Was ist RevOps? Revenue Operations einfach erklärt
RevOps (Revenue Operations) ist ein Betriebsmodell, das Marketing, Vertrieb und Kundenservice unter einem gemeinsamen Umsatzziel vereint. Statt drei getrennter Abteilungen mit eigenen Zahlen, Tools und Prozessen entsteht ein durchgaengiger Umsatzprozess entlang der gesamten Kundenreise, gesteuert mit gemeinsamen Daten und klaren Verantwortlichkeiten.
Aktualisiert: Juni 2026
Der Begriff klingt nach Konzern, doch das Prinzip passt gerade fuer kleinere Firmen. Gartner sagt voraus, dass bis 2025 rund 75 Prozent der am schnellsten wachsenden Unternehmen weltweit ein RevOps-Modell einsetzen werden, gegenueber weniger als 30 Prozent zuvor (Gartner, Pressemitteilung 2021). Mit anderen Worten: Die Trennung von Marketing, Verkauf und Service ist kein Naturgesetz, sondern ein Reibungsverlust, den wachstumsstarke Firmen bewusst abschaffen.
Was bedeutet RevOps konkret?
RevOps richtet alle umsatzrelevanten Funktionen auf einen einzigen Prozess aus: gemeinsame Daten, gemeinsame Definitionen, gemeinsame Ziele. Es ist kein neues Tool und keine zusaetzliche Abteilung, sondern eine Art, wie Marketing, Vertrieb und Service zusammenarbeiten, damit aus einem Interessenten am Ende zufriedene Kundschaft wird.
Gartner definiert Revenue Operations als ein durchgaengiges Modell, das die Kundeninteraktion ueber alle Funktionen hinweg vereint, indem es Menschen, Prozesse und Technologie integriert (Gartner Sales Glossary). In der Praxis heisst das: Eine Anfrage faellt nicht zwischen Marketing und Vertrieb durch, ein Upsell wird nicht vergessen, und niemand streitet darueber, wessen Zahl jetzt stimmt.
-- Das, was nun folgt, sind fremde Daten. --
-- ==== Sys2Proof/Word.lean ====
section
/-!
DEFINITION. The words of ASB-KMD: command words, bytes, and the narrow values that travel in commands.
Widths: spec/00_scope.md R5, spec/10_state.md R10. Bit 0 is the least significant bit (R6).
-/
namespace Sys2Proof

/-- A sample, a write value, a button mask or the joystick latch: 8 bits (R5, R14, R18, R33). -/
abbrev Byte := BitVec 8

/-- A command word, 32 bits (R50). -/
abbrev CmdWord := BitVec 32

/-- The write cursor `IDX`, 10 bits (R12). -/
abbrev Cursor := BitVec 10

/-- The key-line value `K` of a matrix probe, 4 bits (R58). -/
abbrev KeyLines := BitVec 4

end Sys2Proof
end

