-- ==== Sys2Proof/Machine/Keyboard.lean ====
section
/-!
DEFINITION. The meanings of the seven keyboard operations (spec/41_keyboard.md). None of them writes DRAINED and none
raises a block fault.
-/
namespace Sys2Proof.Machine

/-- BTN_SET (R90). -/
def execBtnSet (btn : BitVec 10) (s : State) : Host.Outcome State Fault Refusal :=
  .next (respond none { s with btn := btn })

/-- KBD_LDM (R91). -/
def execKbdLdm (slot : BitVec 3) (sub : BitVec 2) (mask : Byte) (s : State) : Host.Outcome State Fault Refusal :=
  .next (respond none (setMask slot sub mask s))

/-- KBD_LDS (R92). -/
def execKbdLds (slot : BitVec 4) (mask : Byte) (s : State) : Host.Outcome State Fault Refusal :=
  match setKey slot mask s with
  | .error f => .fault f
  | .ok s' => .next (respond none s')

/-- KBD_LDF (R93). -/
def execKbdLdf (slot : BitVec 3) (mk : Bool) (s : State) : Host.Outcome State Fault Refusal :=
  .next (respond none (setMultikey slot mk s))

/-- KPROBE (R99, R100): with nothing pressed `K` is 0 and the latch is not touched. -/
def execKprobe (sel : Byte) (s : State) : Host.Outcome State Fault Refusal :=
  if pressed s = 0#8 then .next (respond (some (.keyLines 0#4)) s)
  else
    let r := matrixScan s sel (pressed s)
    .next (respond (some (.keyLines r.1)) { s with joy := r.2 })

/-- KPROBEA, slot 9 (R101). -/
def execKprobeA (s : State) : Host.Outcome State Fault Refusal :=
  .next (respond (some (.keyBit (keyBit s.key9 (pressed s)))) s)

/-- KPROBEB, slot 8 (R102). -/
def execKprobeB (s : State) : Host.Outcome State Fault Refusal :=
  .next (respond (some (.keyBit (keyBit s.key8 (pressed s)))) s)

end Sys2Proof.Machine
end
Der Kern lautet: Ein Umsatzprozess, eine Datenbasis, eine gemeinsame Verantwortung. Wenn du wissen willst, wo ein CRM in dieses Bild passt, hilft unser Grundlagenartikel Was ist ein CRM fuer Schweizer KMU.
Warum ist RevOps fuer KMU ueberhaupt relevant?
Weil die Probleme, die RevOps loest, in kleinen Firmen genauso auftreten wie in grossen. Wenn Marketing Leads sammelt, der Verkauf sie nicht nachfasst und der Service nicht weiss, was versprochen wurde, verliert man Umsatz, oft ohne es zu merken. RevOps macht diese Luecken sichtbar und schliesst sie.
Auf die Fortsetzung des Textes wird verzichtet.